In this notebook, we explore the process of **instruction fine-tuning the FLAN-T5-Small language model to enhance its capability in summarizing Spanish newspaper articles**. FLAN-T5-Small, a variant of the T5 family, is designed to handle a variety of natural language processing tasks effectively. By focusing on instruction fine-tuning, we adapt this pre-trained model specifically for the task of summarization in Spanish, leveraging its ability to understand and generate coherent summaries.

This process involves preparing a dataset of Spanish newspaper articles and their summaries, configuring the model for instruction-based training, and fine-tuning the model to improve its performance on the summarization task. The goal is to fine-tune the model so that it can generate concise and accurate summaries of news articles, reflecting the key points and information from the original content.

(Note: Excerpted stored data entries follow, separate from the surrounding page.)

/-- QUEUES (R41), with the MEMORY body of the Scroll. -/
def queuesErr (mem : List Byte) (x : Sect) : List (Bool × ScrErr) :=
  (List.range 96).map (fun k =>
    (decide (bodyByte x.body k ≠ 0) && (decide (fieldAt mem 24 4 = 0) || (decide (40 ≤ k) && decide (k < 64))), (0x07, x.idx, k)))
  ++ (List.range 256).map (fun k => (decide (1 < bodyByte x.body (96 + k)), (0x07, x.idx, 96 + k)))
  ++ [(decide (65536 < fieldAt mem 20 4 + 64 * deepCount x.body), errSect 0x07 x.idx)]

/-- RULERS (R42). -/
def rulersErr (x : Sect) : List (Bool × ScrErr) :=
  let role (t : Nat) : Nat := bodyByte x.body (8 * t)
  (List.range 8).map (fun t => (decide (3 < role t) || (decide (t = 0) && decide (role 0 ≠ 0)), (0x07, x.idx, 8 * t)))
  ++ (List.range 64).map (fun p =>
    let m := bodyByte x.body (64 + p) / 2
    (decide (3 < popCount m 7) || (List.range 7).any (fun t => m.testBit t && decide (role (t + 1) = 0)), (0x07, x.idx, 64 + p)))
  ++ [((List.range 8).any (fun t => decide (fieldAt x.body (8 * t + 2) 6 ≠ 0)), errSect 0x04 x.idx)]

/-- NIBPLACE (10 R242), with COUNT of the Nib image. -/
def nibplaceErr (count : Nat) (x : Sect) : List (Bool × ScrErr) :=
  (List.range 10).flatMap (fun r =>
    let b := x.body.drop (16 * r)
    let wd := fieldAt b 8 4
    [(decide (bodyByte b 0 ≠ r) || (decide (fieldAt b 2 2 ≠ 0xFFFF) && (decide (1 < bodyByte b 1) || decide (count ≤ fieldAt b 2 2)
        || decide (65536 ≤ fieldAt b 4 4) || decide (wd < 10) || decide (1000000 < wd))), (0x07, x.idx, r)),
     (decide (fieldAt b 12 4 ≠ 0), errSect 0x04 x.idx)])

/-- The segments of custom profile `k` + 8 in a LOADS body, (END_US, LIMIT_MA), up to the first with END_US 0. -/
def loadSegs (b : List Byte) (k : Nat) : List (Nat × Nat) :=
  (((List.range 8).map (fun j => (fieldAt b (64 * k + 8 * j) 4, fieldAt b (64 * k + 8 * j + 4) 4))).takeWhile (fun g => decide (g.1 ≠ 0)))

/-- END_US rises. -/
def segsRise : List (Nat × Nat) → Bool
  | a :: b :: t => decide (a.1 < b.1) && segsRise (b :: t)
  | _ => true

/-- LOADS (R43). -/
def loadsErr (x : Sect) : List (Bool × ScrErr) :=
  (List.range 8).map (fun k => (!segsRise (loadSegs x.body k), (0x07, x.idx, k)))
  ++ (List.range 24).map (fun n =>
    let b := x.body.drop (512 + 16 * n)
    let el := fieldAt b 6 2
    let rt := bodyByte b 10
    (decide (bodyByte b 0 ≠ n) || decide (15 < bodyByte b 1) || decide (el < 1) || decide (250 < el) || decide (rt < 1) || decide (8 < rt)
      || decide (fieldAt b 11 5 ≠ 0), (0x07, x.idx, 8 + n)))

/-- POWER (02, 18 R380). -/
def powerErr (x : Sect) : List (Bool × ScrErr) :=
  [(decide (1 < bodyByte x.body 0), (0x07, x.idx, 0))]
  ++ (List.range 10).map (fun k => (decide (16 ≤ bodyByte x.body (6 + k)), (0x07, x.idx, 6 + k)))
  ++ [(decide (bodyByte x.body 1 ≠ 0) || decide (fieldAt x.body 16 48 ≠ 0), errSect 0x04 x.idx)]

/-- The soft-settable fields (R30): BAR0 offset of element 0, step, elements, field. -/
def softFields : List (Nat × Nat × Nat × Fld) :=
  [(0x500100, 0x1000, 24, F.LSL_T1S_CTL_PLCA_EN), (0xA0000C, 0x10000, 10, F.NIB_ENTRY_ADDR), (0xA00014, 0x10000, 10, F.NIB_WDOG_WDOG_US)]

/-- The soft-settable field in the register at an offset, with its element. -/
def softField (off : Nat) : Option (Fld × Nat) :=
  softFields.findSome? (fun r =>
    if r.1 ≤ off ∧ (off - r.1) % r.2.1 = 0 ∧ (off - r.1) / r.2.1 < r.2.2.1 then some (r.2.2.2, (off - r.1) / r.2.1) else none)

/-- The bits of a register that a field occupies. -/
def Fld.mask (f : Fld) : Nat := (2 ^ f.width - 1) * 2 ^ f.lo
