-- ==== Sys2Proof/Machine/Core.lean ====
section
/-! DEFINITION. The machine as the host runs it. -/

def Sys2Proof.core : Host.Core := { State := Sys2Proof.Machine.State, Fault := Sys2Proof.Machine.Fault, Refusal := Sys2Proof.Machine.Refusal, step := Sys2Proof.Machine.step, reset := Sys2Proof.Machine.State.reset }
end

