/-- KEY_UPDATE while BUSY is refused with 0x0B. Else the checks run in the order of the steps: format 0x01, UID 0x02, the device
counter at 262,144 0x0E, a counter not above the device's 0x03, more than 1,024 above it 0x04, above 262,144 0x0E, a tampered
device 0x0C, active tamper inputs 0x10, the fleet key 0x05, the signature 0x06, TYPE 4 naming the signing or last key 0x11,
the unwrap 0x07 and the attributes 0x08, the write 0x0A. A refusal sets LAST_ERR and REFUSED_EVT, counts, and leaves slots,
records and counter. A message that passes sets BUSY; TYPE 1 and 2 write a record of COUNTER m and the next GEN to its place,
and no slot has changed. The commit advances the counter to m with fuses up to m / 1,024 and a counter record in its place,
sets DONE_EVT and, for a record with the complex unsealed, puts the key into the slot with count 0 and no reservation but the
one being written, and wipes the units' copies of the slot; a sealed complex keeps its slots, and other slots stay. TYPE 3
clears the tamper flag and unseals: each slot holds its record in force, with its count at the newest reservation, or is
empty. TYPE 4 revokes the fleet key. The end of a reservation write raises RESERVED and records it. Without a message to
commit, or a reservation being written, the two completions change nothing. Where the rules can be read in two ways or leave
a point open, it takes the reading of log entries 145 to 158, 159 to 169. (rests on: spec 14 R307; spec 14 R308; spec 14
R309; spec 14 R311; spec 14 R312; spec 14 R320; spec 15 R336) -/
def Obligations.KeyUpdatesAreCheckedWrittenThenCommitted : Prop :=
  ∀ (s : State) (written tamp : Bool) (n : Fin 256),
    let m := s.keyMsg.read 0 288
    let typ := msgNat m 4 1
    let slot := msgNat m 6 2
    let new := msgNat m 24 4
    let c := s.rd F.KEY_KUC_COUNTER 0
    let form : Bool := decide (msgNat m 0 4 = 0x4B554D31) && decide (msgNat m 5 1 = 1) && decide (1 ≤ typ) && decide (typ ≤ 4)
      && (if typ ≤ 2 then decide (slot < 256) else decide (slot = 0xFFFF)) && decide (msgNat m 37 3 = 0) && decide (msgNat m 188 4 = 0)
      && (decide (typ = 1) || (decide (msgNat m 32 16 = 0) && decide (msgNat m 48 136 = 0))) && (decide (typ = 4) || decide (msgNat m 184 4 = 0))
    let first : Nat := if form = false then 0x01 else if (m.drop 8).take 16 ≠ fit 16 Config.uid then 0x02
      else if c = 262144 then 0x0E else if new ≤ c then 0x03 else if c + 1024 < new then 0x04 else if 262144 < new then 0x0E
      else if s.tamperFlag = true ∧ typ ≤ 2 then 0x0C else if typ = 3 ∧ tamp = true then 0x10
      else match s.fleetPos (msgNat m 28 4) with
        | none => 0x05
        | some k => if ecdsaVerify (Config.fleetKey k) (m.take 192) ((m.drop 192).take 96) = false then 0x06
          else if typ = 4 then (match s.fleetPos (msgNat m 184 4) with
            | none => 0x05
            | some j => if j = k ∨ ((List.range 4).filter s.fleetLive).length ≤ 1 then 0x11 else 0)
          else if typ = 1 then (updKey m).1 else 0
    let code := if first = 0 ∧ typ ≤ 2 ∧ written = false then 0x0A else first
    let rec1 : KeyRec := ⟨if typ = 1 then msgAttr m else KeyAttr.empty, if typ = 1 then (updKey m).2 else [], new, s.nextGen slot⟩
    let kept (t : State) : Prop := t.keySlots = s.keySlots ∧ t.kucHigh = s.kucHigh ∧ t.rd F.KEY_KUC_COUNTER 0 = c
      ∧ t.tamperFlag = s.tamperFlag ∧ t.fleetRevoked = s.fleetRevoked ∧ t.keyCopies = s.keyCopies
    let refused (e : Nat) (t : State) : Prop := t.rd F.KEY_STAT_LAST_ERR 0 = e % 256 ∧ t.rd F.KEY_STAT_REFUSED_EVT 0 = 1
      ∧ t.rd F.KEY_CNT_COUNT 4 = (s.rd F.KEY_CNT_COUNT 4 + 1) % 2 ^ F.KEY_CNT_COUNT.width ∧ kept t ∧ t.keyFlash = s.keyFlash ∧ t.keyCmd = s.keyCmd
      ∧ RegsBut [F.KEY_STAT_LAST_ERR, F.KEY_STAT_REFUSED_EVT, F.KEY_CNT_COUNT, F.KEY_STAT_BUSY] s t
    (s.on F.KEY_STAT_BUSY 0 = true → Does (.keyUpdate written tamp) s (refused 0x0B))
    ∧ (s.on F.KEY_STAT_BUSY 0 = false → code ≠ 0 → Does (.keyUpdate written tamp) s (fun t => refused code t ∧ t.rd F.KEY_STAT_BUSY 0 = 0 ∧ t.keyMsg = []))
    ∧ (s.on F.KEY_STAT_BUSY 0 = false → code = 0 → Does (.keyUpdate written tamp) s (fun t => t.rd F.KEY_STAT_BUSY 0 = 1 ∧ kept t ∧ RegsBut [F.KEY_STAT_BUSY] s t
        ∧ (typ ≤ 2 → t.keyFlash = (s.putRec slot rec1).keyFlash ∧ t.keyCmd = some ⟨typ, slot, new, msgNat m 184 4, some rec1⟩)
        ∧ (2 < typ → t.keyFlash = s.keyFlash ∧ t.keyCmd = some ⟨typ, 0, new, msgNat m 184 4, none⟩)))
    ∧ (s.keyCmd = none → exec .keyUpdateCommit s = .next s)
    ∧ (∀ k, s.keyCmd = some k → Does .keyUpdateCommit s (fun t =>
        t.rd F.KEY_KUC_COUNTER 0 = k.m % 2 ^ F.KEY_KUC_COUNTER.width ∧ t.kucHigh = max s.kucHigh (k.m / 1024) ∧ t.keyCmd = none ∧ t.keyMsg = []
        ∧ t.keyFlash = s.keyFlash.writes (ctrAddr s.ctrPlace) (ctrBody (k.m % 1024) t.kucHigh ++ ctrMac (k.m % 1024) t.kucHigh)
        ∧ t.rd F.KEY_STAT_BUSY 0 = 0 ∧ t.rd F.KEY_STAT_DONE_EVT 0 = 1 ∧ t.rd F.KEY_STAT_LAST_ERR 0 = 0
        ∧ t.rd F.KEY_CNT_COUNT 0 = (s.rd F.KEY_CNT_COUNT 0 + 1) % 2 ^ F.KEY_CNT_COUNT.width
        ∧ (k.typ ≠ 4 → t.fleetRevoked = s.fleetRevoked)
        ∧ (k.typ = 4 → ∀ j, s.fleetPos k.param = some j → t.fleetRevoked = setBitN s.fleetRevoked j)
        ∧ (k.typ = 3 → t.tamperFlag = false ∧ t.rd F.KEY_STAT_TAMPER_FLAG 0 = 0 ∧ t.rd F.KEY_STAT_UNSEALED 0 = 1 ∧ t.rd F.KEY_STAT_ZEROISED 0 = 0
            ∧ ∀ j, j < 256 → match t.recInForce j (t.rd F.KEY_KUC_COUNTER 0) with
              | none => t.keySlot j = KeySlot.empty
              | some r => (t.keySlot j).attr = (if r.attr.typ = 0 then KeyAttr.empty else r.attr)
                  ∧ (t.keySlot j).key = (if r.attr.typ = 0 then [] else fit 32 r.key)
                  ∧ (t.keySlot j).count = (if r.attr.typ = 0 then 0 else t.reservedOf j r.counter r.gen))
        ∧ (k.typ ≠ 3 → t.tamperFlag = s.tamperFlag ∧ (∀ j, j ≠ k.slot → t.keySlot j = s.keySlot j)
            ∧ (s.on F.KEY_STAT_UNSEALED 0 = false ∨ k.record = none → t.keySlots = s.keySlots) ∧ ∀ r, k.record = some r → s.on F.KEY_STAT_UNSEALED 0 = true →
            (t.keySlot k.slot).attr = (if r.attr.typ = 0 then KeyAttr.empty else r.attr)
            ∧ (t.keySlot k.slot).key = (if r.attr.typ = 0 then [] else fit 32 r.key)
            ∧ (t.keySlot k.slot).count = 0 ∧ (t.keySlot k.slot).reserved = 0 ∧ (∀ e ∈ t.keyCopies, e.1 % 256 ≠ k.slot)
            ∧ (t.keySlot k.slot).writing = (if r.attr.typ ≠ 0 ∧ 0 < r.attr.limit then some (min (2 ^ 64 - 1) (2 ^ r.attr.ckpt)) else none))))
    ∧ ((s.keySlot n).writing = none → exec (.reservationWriteDone n) s = .next s)
    ∧ (∀ v, (s.keySlot n).writing = some v → Does (.reservationWriteDone n) s (fun t => (t.keySlot n).reserved = v ∧ (t.keySlot n).count = (s.keySlot n).count
        ∧ (t.keySlot n).key = (s.keySlot n).key ∧ t.regs = s.regs ∧ (∀ j, j ≠ n.val → t.keySlot j = s.keySlot j)
        ∧ t.keyFlash = (s.putRes n (s.keySlot n).counter (s.keySlot n).gen v).keyFlash
        ∧ (v < 2 ^ 64 → v ≤ t.reservedOf n (s.keySlot n).counter (s.keySlot n).gen)))
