-- ==== Sys2Proof/Tests/Slice0.lean ====
section
/-! SUPPORT. Tests: for each statement, states and operands that meet its hypotheses; ill-formed commands; single commands
with results worked out from the spec. -/
namespace Sys2Proof.Tests
open Sys2Proof.Machine

/-- A device that runs, its power die too, with the Ferrule link up. -/
def up : State := { State.reset with
  phase := .running
  pd := { State.reset.pd with phase := .run, inh := true }
  ferrule := { State.reset.ferrule with up := true, absent := false } }

/-- The command answers a next state. -/
def goes (c : Instr) (s : State) : Bool := match exec c s with | .next _ => true | _ => false

/-- The watchdog's source pending for target 0 at priority 3. -/
def irqUp : State := ({ up with wdogWarned := true } : State).wr F.GLB_IRQ_CFG_PRIO 30 3

/-- The command answers a next state, and `p` holds of it. -/
def gives (c : Instr) (s : State) (p : State → Bool) : Bool := match exec c s with | .next t => p t | _ => false
/-! ### NoCommandTouchesTheQueue -/

theorem test_queue_hyps : (∀ c ∈ ({ up with pending := [.fltHeartbeat] } : State).pending, c.wellFormed = true)
    ∧ goes (.fltHeartbeat) up = true := by decide

/-! ### IdentityRegistersNeverChange -/

theorem test_identity_hyps : identityHolds up
    ∧ goes (.registerWrite .s0 0 7) up = true := by decide

/-! ### EveryStepKeepsMemoriesCanonical -/

theorem test_memories_hyps : memoriesCanonical up
    ∧ goes (.fltHeartbeat) up = true := by decide

/-! ### NoWellFormedCommandStops -/

theorem test_wellFormed_hyps : (Instr.registerWrite .s0 0x100 5).wellFormed = true ∧ (0x101 : Nat) % 4 ≠ 0 := by decide

/-! ### RegisterWriteStoresByType -/

/-- GLB_S1_BOOT, whose only field is RW. -/
theorem test_registerWrite_hyps :
    up.mainUp = true ∧ up.coreHalted .pcie = false ∧ up.coreHalted .s0 = false ∧ up.reached 0x38 = true ∧ (onPowerDie 0x38 && !up.linkUp) = false ∧ up.softNames 0x38 = false
    ∧ (up.winWrite 0x38 5).isNone = true ∧ (up.regHits 0x38).map (fun h => (h.1.flds.map Fld.id, h.1.words, h.2)) = [([F.GLB_S1_BOOT_ADDR.id], 1, (0, 0))]
    ∧ (∀ h ∈ handlers, h.1 ≠ F.GLB_S1_BOOT_ADDR.id) := by decide

/-! ### WideRegisterAccesses -/

/-- GLB_MTIMECMP[0]. -/
theorem test_wideRegister_hyps :
    up.mainUp = true ∧ up.coreHalted .s0 = false ∧ up.reached 0x48 = true ∧ up.reached 0x4C = true ∧ (onPowerDie 0x48 && !up.linkUp) = false ∧ (onPowerDie 0x4C && !up.linkUp) = false
    ∧ up.softNames 0x48 = false ∧ up.softNames 0x4C = false ∧ (up.winWrite 0x48 5).isNone = true ∧ (up.winWrite 0x4C 5).isNone = true
    ∧ (up.winRead 0x48).isNone = true ∧ up.latchedWord .s0 0x48 = none
    ∧ (up.regHits 0x48).map (fun h => (h.1.flds.map Fld.id, h.1.words, h.2)) = [([F.GLB_MTIMECMP_VALUE.id], 2, (0, 0))]
    ∧ (up.regHits 0x4C).map (fun h => (h.1.flds.map Fld.id, h.1.words, h.2)) = [([F.GLB_MTIMECMP_VALUE.id], 2, (0, 1))]
    ∧ (∀ h ∈ handlers, h.1 ≠ F.GLB_MTIMECMP_VALUE.id) ∧ (rcRegs.find? (fun r => decide (r.1 = 0x48))).isNone = true := by decide

/-! ### RcReadsAndAccessesOutsideRegions -/

theorem test_rcRead_hyps : up.mainUp = true ∧ up.coreHalted .pcie = false ∧ up.reached 0xD00010 = true ∧ up.reached 0xD00018 = true ∧ up.reached 0x2000000 = false
    ∧ (rcRegs.map (fun r => r.1)) = [0xD00010, 0xD00018] := by decide

/-! ### FerruleTransfersAndMainDieAbsent -/

theorem test_ferrule_hyps : up.dieRuns .main = true ∧ up.dieRuns .power = true ∧ up.ferrule.up = true
    ∧ (0 : Fin 256).val = (up.ferruleTo .main).expect ∧ (255 : Fin 256).val ≠ (up.ferruleTo .main).expect
    ∧ ((up.ferruleTo .main).expect + 256 - (255 : Fin 256).val) % 256 ≤ 128
    ∧ up.ferrule.toPower.pending.isNone = true ∧ up.pd.phase = .run ∧ up.ferrule.absent = false := by decide

/-- The register written is AOC_RTC_ALARM. -/
theorem test_ferruleWrite_hyps : (∀ u : State, u.winWrite 0xE8F01C (5 : Word).toNat = none
      ∧ u.regHits 0xE8F01C = [(⟨0xe8f01c, 1, 1, 0x0, 1, 0x0, 0, [F.AOC_RTC_ALARM_SEC]⟩, 0, 0)])
    ∧ onPowerDie 0xE8F01C = true ∧ 0xE8F01C % 4 = 0 ∧ (∀ h ∈ handlers, h.1 ≠ F.AOC_RTC_ALARM_SEC.id)
    ∧ F.AOC_RTC_ALARM_SEC.id ≠ F.BLT_FLT_STAT_ABSENT.id := ⟨fun _ => ⟨rfl, rfl⟩, by decide, by decide, by decide, by decide⟩

/-! ### FerruleRetransmissionsAreReported -/

theorem test_ferruleRetransmit_hyps : up.dieRuns .power = true ∧ up.dieRuns .main = true ∧ up.mainUp = true ∧ up.ferrule.up = true := by decide

/-! ### ClockLossesAreReported -/

theorem test_clockLoss_hyps : up.mainUp = true ∧ up.pd.phase ≠ .off := by decide
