-- ==== Sys2Proof/Machine/Step.lean ====
section
/-! DEFINITION. One step of the machine: it serves the next request of the host, from acceptance to outcome, or waits
(00_scope.md R2, 10_state.md R32, 70_reset_and_hazards.md R321; log 1, 14). -/

namespace Sys2Proof.Machine

/-- One step. With no request presented the block waits and nothing changes (70_reset_and_hazards.md R321). -/
def step (s : State) : Host.Outcome State Fault Refusal :=
  match nextRequest s with
  | none => .next s
  | some (r, s') => serve r s'

/-- The state in which the next step runs the request that the given word stands for (log 14, 15). The block fetches no
instruction (10_state.md R28): this stands for all the host does so that the request runs, which is to have the session
connected and to present the request. -/
def State.withFetchWord (s : State) (nbits w : Nat) : State := present (requestOfWord s.params nbits w) (linked s)

end Sys2Proof.Machine
end

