-- ==== Sys2Proof/Certificates/Slice0/Obligations.lean ====
section
/-! DEFINITION. The statements for the provers. The helpers in `Sys2Proof.Claims` are written from the rules of spec/,
not from the meanings: the bytes of a packet, the state after a packet has been handed to the transport, and the events
of a run of queries. Every equation below gives the WHOLE next state, so it says at once what a request changes and that
it changes nothing else. No statement rests on the value of `draws` or of a free answer. -/

namespace Sys2Proof.Claims

open Sys2Proof.Machine

/-- No procedure is in progress and the block is connected: the precondition of 40_framer.md R127 and 60_exceptions.md R288. -/
abbrev Ready (s : State) : Prop := s.ustep = none ∧ s.connected = true

/-- A packet byte by byte (30_encoding.md R80): 0x00, flags, sequence number, the payload length plus 2 with its low byte
first, cmd3, cmd2, payload. -/
def packetOf (flags seq : Byte) (c : Code) (payload : List Byte) : List Byte :=
  [0x00, flags, seq, BitVec.ofNat 8 (payload.length + 2), BitVec.ofNat 8 ((payload.length + 2) / 256), c.cmd3, c.cmd2] ++ payload

/-- The packet of a class Q operation: `00 C0 00 …` (30_encoding.md R90). -/
def queryPacket (s : State) (op : Op) (payload : List Byte) : List Byte := packetOf 0xC0 0x00 (s.params.code op) payload

/-- The packet of a class F operation: `00 00 00 …` (30_encoding.md R90). -/
def firePacket (s : State) (op : Op) (payload : List Byte) : List Byte := packetOf 0x00 0x00 (s.params.code op) payload

/-- The packet of a class A operation: `00 ff SEQ …`, `ff` = 0x40 when `ACK_REPLY = 1`, else 0x00 (30_encoding.md R90, R92). -/
def ackPacket (s : State) (op : Op) (payload : List Byte) : List Byte :=
  packetOf (if s.params.ackReply then 0x40 else 0x00) s.seq (s.params.code op) payload

/-- A flag as the byte 0 or 1. -/
def flag (f : Bool) : Byte := if f then 1 else 0

/-- The state after one write of `p` and one read. -/
def afterQuery (s : State) (p : List Byte) : State := afterRead (afterWrite s p)

/-- The transport accepts the whole packet `p` and answers the read after it with the response `r`. -/
abbrev Answers (s : State) (p r : List Byte) : Prop :=
  writeAccepted p s = true ∧ readAnswer (afterWrite s p) = .bytes r

/-- The request ends in the state `s` with the given outcome. -/
def ends (s : State) (o : Except Ending Value) : Host.Outcome State Fault Refusal := .next { s with outcome := some o }
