-- ==== Sys2Proof/Laws/Operations.lean ====
section
/-! SUPPORT. The inversion law of the dispatcher: every way an operation can end, once for the engine and once for each
of the 34 operations, and what accesses leave in a state. -/

namespace Sys2Proof.Machine

/-- Every way an operation whose local check passes can end; `writes` bounds what its parser does to the snapshot. -/
inductive OperationEnds {α : Type} (writes : Snapshot → Snapshot → Prop) (op : Op) (pl : List Nat) (s : State) :
    Res α → Prop
  | writeFailed (hw : writeAccepted (opPacket s.params s.seq op pl) s = false) :
      OperationEnds writes op pl s (sent op pl s, .error (.transportError .write))
  | readFailed (hw : writeAccepted (opPacket s.params s.seq op pl) s = true)
      (hk : op.cls.reply s.params.ackReply = true) (hr : readAnswer (sent op pl s) = .failure) :
      OperationEnds writes op pl s (afterRead (sent op pl s), .error (.transportError .read))
  | silent (v : α) (hw : writeAccepted (opPacket s.params s.seq op pl) s = true)
      (hk : op.cls.reply s.params.ackReply = false) : OperationEnds writes op pl s (sent op pl s, .ok v)
  | answered (r : List Byte) (snap : Snapshot) (v : α) (hw : writeAccepted (opPacket s.params s.seq op pl) s = true)
      (hk : op.cls.reply s.params.ackReply = true) (hr : readAnswer (sent op pl s) = .bytes r)
      (hs : writes s.snap snap) : OperationEnds writes op pl s ({ afterRead (sent op pl s) with snap := snap }, .ok v)
  | underrun (r : List Byte) (hw : writeAccepted (opPacket s.params s.seq op pl) s = true)
      (hk : op.cls.reply s.params.ackReply = true) (hq : op.cls = .q) (hr : readAnswer (sent op pl s) = .bytes r) :
      OperationEnds writes op pl s (afterRead (sent op pl s), .error .responseUnderrun)

/-- What a parser may do: answer Ok and write the snapshot within `writes`, or raise ResponseUnderrun and write nothing;
outside class Q it only answers Ok (40_framer.md R129, R131). -/
def ParserFits {α : Type} (writes : Snapshot → Snapshot → Prop) (c : FramingClass) (parse : State → Res α) : Prop :=
  (∀ u, (∃ snap v, parse u = ({ u with snap := snap }, .ok v) ∧ writes u.snap snap) ∨
    (c = .q ∧ parse u = (u, .error .responseUnderrun))) ∧
  (c ≠ .q → ∀ u, ∃ v, parse u = (u, .ok v))

/-- The inversion law of the transaction engine. -/
theorem operation_ends {α : Type} {writes : Snapshot → Snapshot → Prop} {op : Op} {parse : State → Res α}
    (hp : ParserFits writes op.cls parse) (pl : List Nat) (s : State) :
    OperationEnds writes op pl s (operation none op pl parse s) := by
  cases hw : writeAccepted (opPacket s.params s.seq op pl) s with
  | false => rw [operation_write_failed parse hw]; exact .writeFailed hw
  | true =>
    cases hk : op.cls.reply s.params.ackReply with
    | false =>
      have hc : op.cls ≠ .q := by intro h; rw [h] at hk; cases hk
      obtain ⟨v, hv⟩ := hp.2 hc { sent op pl s with tx := opPacket s.params s.seq op pl, rx := s.rx }
      rw [operation_none]
      simp only [hw, hk, if_true, hv]
      exact .silent v hw hk
    | true =>
      cases hr : readAnswer (sent op pl s) with
      | failure => rw [operation_read_failed parse hw hk hr]; exact .readFailed hw hk hr
      | bytes r =>
        rw [operation_answered parse hw hk hr]
        obtain ⟨snap, v, hv, hs⟩ | ⟨hq, hv⟩ := hp.1 (answered op pl s r)
        · rw [hv]; exact .answered r snap v hw hk hr hs
        · rw [hv]; exact .underrun r hw hk hq hr
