-- ==== Sys2Proof/Tests/Slice0.lean ====
section
/-! SUPPORT. The model's own tests. Expected values are the vectors of spec/95_test_vectors.md (S, T and P numbers in the
names and docstrings) or are worked by hand from the rule named; concrete command bytes are those of the reference
binding, which is not normative. The second half shows, for every obligation that has hypotheses, a concrete state and
operands that meet them. -/

namespace Sys2Proof.Tests

open Sys2Proof Sys2Proof.Machine Sys2Proof.Claims

/-! Small states. -/

/-- A connected block under the reference binding with `SEQ = 9` and the given coming answers. -/
def demo (writes : List WriteAnswer) (reads : List ReadAnswer) : State :=
  { State.construct ⟨true, false⟩ referenceBinding with
    connected := true, seq := 9, env := { opens := [], writes := writes, reads := reads, identities := [], cancels := [] } }

/-- The same with `ACK_REPLY = 0`. -/
def quiet (writes : List WriteAnswer) (reads : List ReadAnswer) : State :=
  { demo writes reads with params := { referenceBinding with ackReply := false } }

/-- The same with a cancel input and its coming samples. -/
def cancellable (writes : List WriteAnswer) (reads : List ReadAnswer) (cancels : List Bool) : State :=
  { demo writes reads with
    params := { referenceBinding with hasCancel := true },
    env := { opens := [], writes := writes, reads := reads, identities := [], cancels := cancels } }

/-- A block just constructed whose next `open` is answered as given. -/
def fresh (answer : OpenAnswer) : State :=
  { State.construct ⟨false, false⟩ referenceBinding with
    env := { opens := [answer], writes := [], reads := [], identities := [], cancels := [] } }

/-- The state of an outcome. -/
def after : Host.Outcome State Fault Refusal → Option State
  | .next s => some s
  | _ => none

/-- The refusal of an outcome. -/
def refusal : Host.Outcome State Fault Refusal → Option Refusal
  | .refused r => some r
  | _ => none

/-- How a request ends, what it writes, how many reads it makes, and `SEQ` after it. -/
def observe (i : Instr) (s : State) : Option (Option (Except Ending Value) × List (List Byte) × Nat × Byte) :=
  (after (exec i s)).map fun t => (t.outcome, packetsWritten t.history, readsMade t.history, t.seq)

/-- How a request ends and the snapshot after it. -/
def observeSnap (i : Instr) (s : State) : Option (Option (Except Ending Value) × Snapshot) :=
  (after (exec i s)).map fun t => (t.outcome, t.snap)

**Through this notebook, we will guide you through the necessary steps, including data preparation, model configuration, and evaluation, to achieve a well-tuned summarization model for Spanish text.**

In [None]:
!pip install transformers
!pip install sentencepiece
!pip install accelerate
!pip install datasets
!pip install evaluate
!pip install rouge_score

In [8]:
from transformers import T5Tokenizer, T5ForConditionalGeneration

In [9]:
def load_t5_model(name):
  tokenizer_T5 = T5Tokenizer.from_pretrained(name)
  model_T5 = T5ForConditionalGeneration.from_pretrained(name, device_map="auto")
  return tokenizer_T5, model_T5

In [15]:
def generate_response_from_prompt(model, prompt, max_length=100):
  tokenizer_T5, model_T5 = load_t5_model(model)
  prompt_tokens = tokenizer_T5(prompt, return_tensors="pt").input_ids.to("cpu")
  outputs = model_T5.generate(prompt_tokens, max_length=max_length)
  return tokenizer_T5.decode(outputs[0])

In [16]:
text = """Astronomers have detected a mysterious burst of radio waves that took \
8 billion years to reach Earth. The fast radio burst is one of the most distant \
and energetic ever observed. Fast radio bursts (FRBs) are intense bursts of radio \
waves lasting only a few milliseconds, and their origin is unknown. The first FRB \
was discovered in 2007, and since then, hundreds of these fast cosmic flashes \
have been detected, coming from distant points across the universe."""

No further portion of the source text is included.